Destructive regional policies ranging from the 2003 invasion of Iraq and the U.S. role in Syria to withdrawal from the JCPOA and mounting tensions with Iran bear some relationship to the American approach to Israel. Moreover, the actions of both Democrats and Republicans have left the U.S. complicit in Palestinian dispossession and displacement, while making the U.S. an ever greater target of regional frustration and anger. Just as critically, the basic disregard for the law implicit in American default support has undermined U.S. credibility on the global stage. Given the latest moves from the Trump White House, how can American officials assert the need for other states to obey the rule of law when it willingly embraces legal impunity as exercised by a central ally?

But if Democratic complicity partially explains the party establishment’s hesitancy to speak up, Trump’s distinctiveness has had real political effects within the American public. His explicit embrace of Netanyahu’s brazen and xenophobic politics may be turning the tide among Democratic voters. Polls and opinion pieces over the last few years reflect a marked shift in the direction of greater criticism of Israeli leadership. Right now, there is a clear public rethinking of what support for Israel — as opposed to support for the views of whatever Israeli government may be in power — might entail. But if the Democratic base is shifting, the question remains: will its leadership actually listen

This week’s Democratic National Convention is an opportunity for Democrats to signal whether they will accept the Trump administration’s bellicosity and promotion of legal impunity. For now, unilateral annexation has been suspended with the threat of Palestinian expropriation being leveraged as a means of demanding that pro-Trump Arab countries normalize relations with Israel.

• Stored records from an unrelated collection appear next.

/-- The tile whose retention copy covers a sector of a pool, and the sector's place in the tile: a sector of the job's own accumulator. -/
def Job.tileSector (j : Job) (c k : CoreId) (base : Nat) : Option (Nat × Nat) :=
  let ac := j.hdr.tdep * 65536
  if k = c ∧ ac ≤ base ∧ base < ac + j.hdr.acg * 65536 then some ((base - ac) / 65536, (base - ac) % 65536) else none
/-- The entry with the lowest coordinate. -/
def lowestLog (l : List LogEntry) : Option LogEntry := l.foldl (fun (r : Option LogEntry) (e : LogEntry) => match r with
  | some x => if e.coord < x.coord then some e else some x
  | none => some e) none
/-- The retention copy with the lowest coordinate. -/
def lowestRetain (l : List Retain) : Option Retain := l.foldl (fun (r : Option Retain) (e : Retain) => match r with
  | some x => if e.coord < x.coord then some e else some x
  | none => some e) none
/-- What a sector held for coordinate `co`: the contents saved by the lowest log entry or retention copy stamped above it, or the sector
itself. A retention copy of the same coordinate as a log entry is the older of the two. -/
def Job.savedFor (j : Job) (co : Coord) (c k : CoreId) (base : Nat) (now : List Byte) (bad : Bool) : List Byte × Bool :=
  let e := lowestLog (j.rlogMem.filter (fun (e : LogEntry) => decide (e.core = k ∧ e.p = base ∧ co < e.coord)))
  let t : Option (Coord × List Byte × Bool) := match j.tileSector c k base with
    | some (n, o) => (lowestRetain (j.retained.filter (fun (x : Retain) => decide (x.tile.toNat = n ∧ co < x.coord)))).map
        (fun (x : Retain) => (x.coord, (x.old.drop o).take 32, x.bad.contains (o / 32)))
    | none => none
  match e, t with
  | none, none => (now, bad)
  | some e, none => (e.old, e.bad)
  | none, some x => x.2
  | some e, some x => if x.1 ≤ e.coord then x.2 else (e.old, e.bad)
/-- The poison of a pool sector after a write of n bytes of it: poisoned data poisons it, and a write of all 32 bytes clears it (R291, R292). -/
def poisonAfter (old : Bool) (n : Nat) (bad : Bool) : Bool := bad || (old && decide (n < 32))
/-- A write stamped `co` changes bytes of a sector: the contents and the poison saved by entries and retention copies stamped above it change
too (R129, R130, R292). -/
def Job.patchAbove (j : Job) (co : Coord) (c k : CoreId) (base o : Nat) (bs : List Byte) (bad : Bool) : Job :=
  { j with
    rlogMem := j.rlogMem.map (fun e => if e.core = k ∧ e.p = base ∧ co < e.coord then
      { e with old := patch e.old o bs, bad := poisonAfter e.bad bs.length bad } else e)
    retained := match j.tileSector c k base with
      | some (n, q) => j.retained.map (fun x => if x.tile.toNat = n ∧ co < x.coord then
          { x with
            old := x.old.take (q + o) ++ bs ++ x.old.drop (q + o + bs.length)
            bad := if poisonAfter (x.bad.contains (q / 32)) bs.length bad then (if x.bad.contains (q / 32) then x.bad else q / 32 :: x.bad)
              else x.bad.filter (· ≠ q / 32) } else x)
      | none => j.retained }

/-- The job with a veil over a sector that one of its instructions writes, for each FENCE before the instruction that what is held back makes
other cores wait for (R87, R382); veils that wait for nothing more are dropped. -/
def State.veil (s : State) (c : CoreId) (j : Job) (o : Origin) (k : CoreId) (sector : Nat) : Job :=
  { j with veils := (j.veils ++ ((j.stream o.st).fences.filter (fun f => decide (f.1 < o.seq))).map (fun (f : Nat × Nat) => (⟨k, sector, f.1, f.2⟩ : Veil))).filter (s.veilOn c j) }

The willingness of Emirati Crown Prince and staunch Trump ally, Mohammed bin Zayed Al Nahyan, to recognize Israel and establish full diplomatic ties needs to be understood as much as an extension of the Trump administration’s campaign against Iran — supported by both the UAE and Israel — as a reward for threatening illegal annexation. This arrangement is primarily another way of exerting “maximum pressure” on a common regional foe. In other words, it must not be confused for a breakthrough in the peace process. And it also must not let Democratic leaders off the hook from stating clearly their position on the new American endorsement of illegal annexation. 

If the party leadership fails to embrace the very limited demands made in Rep. McCollum’s bill, that will set the tone for a Biden White House. It will mean that for all of the Democratic talk of a return to pre-Trump days, in at least one key way Biden, his running mate Sen. Kamala Harris (D-Calif), and company will be projecting into the future the Trump Doctrine on Israel and Palestine.

Given the stakes, supporting McCollum’s bill should be a simple litmus test for the party — a way to hold firm to an uncontroversial bipartisan consensus. And the failure to rally around it would prove that Democrats too seem committed to following the far right in the White House and in Israel down a rabbit hole of regional destabilization, more American military entanglements and ongoing rights violations. This will be a tragic and strategic mistake for the U.S. as well as the Middle East. It will also demonstrate a fundamental lack of nerve, highlighting how Democratic leaders refuse to listen to their own constituents and remain unwilling, on the global stage and at home, to squarely face the challenges of the day.